While readers will understandably be tempted to use the voluminous “New Ourselves, Growing Older” as an encyclopedia, looking up facts as needed, the co-authors hope women will approach it more as a novel. “I would urge women to read it through,” said one co-author, Paula Laskin Siegal in a phone interview. “If they only look up a subject of interest, they are going to miss an awful lot in the prefaces and opening chapters that apply to women of all ages.”

This edition is the second team effort for Laskin Siegal and Paula B. Doress-Worters. They worked together on the original 1987 book. Updating for the second edition took about 18 months, Doress-Worters recalls. “Every chapter went through three drafts,” explains Laskin Siegal. Each draft was reviewed by women who had experienced the topics under discussion, by medical or other appropriate experts and by a corps of about 300 volunteer readers. Once the drafts arrived back with comments, the co-authors would spread them out on a table and decide which revisions to make.

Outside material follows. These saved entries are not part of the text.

/-- The cross-check of a drum in a Sample record: with both channels valid a PENDING offset is captured
and clears the disagree mark, agreement clears it, and a disagreement is reported once, with the mark set
and the conveyance UNCERTAIN; a check channel lost beside a valid primary is reported once, and its return
clears the mark (R26 to R28). The return of the primary: after a run in state RUN, or after held samples,
the measured length is compared with the extrapolated or the kept one; within the capture window a
DEGRADED conveyance becomes CERTAIN, beyond it a conveyance that is not UNCERTAIN becomes so, with
POSITION_LOST; a mark in the run moves the correction by the difference, and the run's count returns to 0
(R36, R40, R43). Which record counts as the return after held samples (log 12), the length held as the
extrapolated one where a run ends from LOST (log 47), and that a comparison while already UNCERTAIN after
them reports nothing (log 18), are the model's choices. -/
def Obligations.CrossCheckAndTheReturnOfThePrimary : Prop :=
  (∀ (c : Conv) (s : State),
    let t := s.crossCheck c
    let f := s.front c
    let present := f.primary.count - f.check.count
    let agrees (o : Int) := mag (present - o) ≤ (s.ds.desc.drums.get c).tolerance
    let marked (g : DrumFront) (u : State) : State :=
      { u with efe := { u.efe with drums := u.efe.drums.set c g } }
    (f.check.valid = false → f.primary.valid = false ∨ f.checkLost = true → t = s) ∧
    (f.check.valid = false → f.primary.valid = true → f.checkLost = false →
      t = marked { f with checkLost := true } (s.report (bare .checkChannelLost c.code))) ∧
    (f.check.valid = true → f.primary.valid = false → t = marked { f with checkLost := false } s) ∧
    (f.check.valid = true → f.primary.valid = true →
      (f.offset = none →
        t = marked { f with offset := some present, disagree := false, checkLost := false } s) ∧
      ∀ o, f.offset = some o →
        (agrees o → t = marked { f with disagree := false, checkLost := false } s) ∧
        (¬ agrees o → f.disagree = true → t = marked { f with checkLost := false } s) ∧
        (¬ agrees o → f.disagree = false →
          t = (marked { f with disagree := true, checkLost := false }
            (s.report { kind := .encoderDisagree, subject := c.code, item1 := present, item2 := o
                        item3 := 0 })).setCertainty c .uncertain .crossCheck))) ∧
  ∀ (c : Conv) (prev : Nat) (strict : Bool) (s : State), (s.front c).primary.valid = true →
    let t := s.position c prev strict
    let d := s.drum c
    let m := s.conv c
    let now := s.efe.sampleTime
    let length := paidOut (s.layers c) (s.front c).primary.count
    let speed := match d.lastValid with
      | none => 0
      | some (c0, t0) => speedOver (length - paidOut (s.layers c) c0) (signedElapsed now t0)
    let expected := if d.run = .run then d.paidOut + m.speed * signedElapsed now prev else d.paidOut
    let compared := d.run = .run ∨ (d.run = .none ∧ d.heldLast = true)
    let near := mag (length - expected) / 1000000 ≤ s.limits.captureWindow
    let moved : State := { s with pm := { s.pm with convs := s.pm.convs.set c { m with speed := speed } } }
    let base : State :=
      if compared ∧ near ∧ m.certainty = .degraded then moved.setCertainty c .certain .sample
      else if compared ∧ ¬ near ∧ m.certainty ≠ .uncertain then
        (moved.setCertainty c .uncertain .sample).report (bare .positionLost c.code)
      else moved
    t = { base with pm := t.pm } ∧
    (t.conv c).certainty = (base.conv c).certainty ∧ (t.conv c).speed = speed ∧
    (t.conv c).correction = (if d.run ≠ .none ∧ d.markInRun = true then
      m.correction - (length - expected).tdiv 1000000 else m.correction) ∧
    (t.conv c).degraded = (if d.run = .none then m.degraded else 0) ∧
    t.drum c = { paidOut := length, lastValid := some ((s.front c).primary.count, now), run := .none,
                 markInRun := false, heldLast := false } ∧
    t.conv c.other = s.conv c.other ∧ t.drum c.other = s.drum c.other ∧ t.pm.passage = s.pm.passage

/-- SET_DATUM makes its checks in order and sets the datum at a depth, or at the depth of a level that
serves the conveyance: the datum, the measured length, the depth, the marks ARMED and the certainty (R33).
That the level form reads its index from the four bytes of the depth is the model's choice (log 33). -/
def Obligations.SetDatumFixesThePosition : Prop :=
  ∀ (e : Elapse) (tag : Byte) (c : Conv) (s : State), s.takesFrame = true →
    let s0 := s.elapse e
    let resting := s.te.winder = .stoodDown ∨ s.te.winder = .idle
    let steady := mag (s.conv c).speed ≤ s.limits.standstill
    let count := (s.front c).primary.count
    let valid := (s.front c).primary.valid
    let fixed (x : Int) : State := ({ s0 with pm := { s.pm with
        convs := s.pm.convs.set c { s.conv c with
          datumCount := count, datumDepth := x
          sDatum := stretchMm (s.convRec c) (s.conv c).loadClass (x + (s.convRec c).ropeOffset)
          correction := 0, degraded := 0, depth := x }
        drums := s.pm.drums.set c { s.drum c with
          paidOut := paidOut (s.layers c) count, run := .none, markInRun := false }
        passage := tableMapIdx
          (fun i x => if (s.mark i).map Mark.conv = some c then .armed else x) s.pm.passage } }).setCertainty
      c .certain .datum
    let done (x : Int) : State :=
      (fixed x).answered 0x9C tag .ok (le8 c.code ++ leInt x ++ le8 Certainty.certain.code)
    (∀ (b : Byte) (form : Bool) (x : Nat), b ≠ 1 → b ≠ 2 →
      exec (.setDatum e tag ([b] ++ leBool form ++ leNat32 x)) s =
        .next (s0.answered 0x9C tag .badRange [])) ∧
    (∀ x : Int, -2 ^ 31 ≤ x → x < 2 ^ 31 →
      exec (.setDatum e tag (le8 c.code ++ [1] ++ leInt x)) s = .next
        (if ¬ (-200000 ≤ x ∧ x ≤ 3400000) then s0.answered 0x9C tag .badRange []
        else if ¬ resting then s0.answered 0x9C tag .wrongState []
        else if ¬ steady then s0.answered 0x9C tag .notStandstill []
        else if valid = false then s0.answered 0x9C tag .positionUncertain []
        else done x)) ∧
    ∀ i : Nat, i < 2 ^ 32 →
      exec (.setDatum e tag (le8 c.code ++ [0] ++ leNat32 i)) s = .next
        (if ¬ resting then s0.answered 0x9C tag .wrongState []
        else if ¬ steady then s0.answered 0x9C tag .notStandstill []
        else if valid = false then s0.answered 0x9C tag .positionUncertain []
        else match s.level i with
          | none => s0.answered 0x9C tag .noSuchLevel []
          | some l => if l.serves = c then done l.depth
            else s0.answered 0x9C tag .wrongLevelKind [])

There were 45 contributing writers, but nagging writers to meet deadlines wasn’t part of the scenario, according to Doress-Worters. “Older women are very focused on what they want to accomplish,” she notes.

The basic message they want to communicate, says Laskin Siegal, is the same as that conveyed in the first “Our Bodies, Our Selves” book: “We are quite capable of understanding our bodies.” The other message? “Aging is part of the life span, not a medical event,” Laskin Siegal adds.

Besides serving as a good information source, the co-authors say they have heard their book is serving as a jumping-off point for daughters and aging mothers to broach difficult topics, such as nursing homes and life-threatening disease. Another fringe benefit, Laskin Siegal hopes, is that women who read the volume will get “a feeling of community and solidarity.”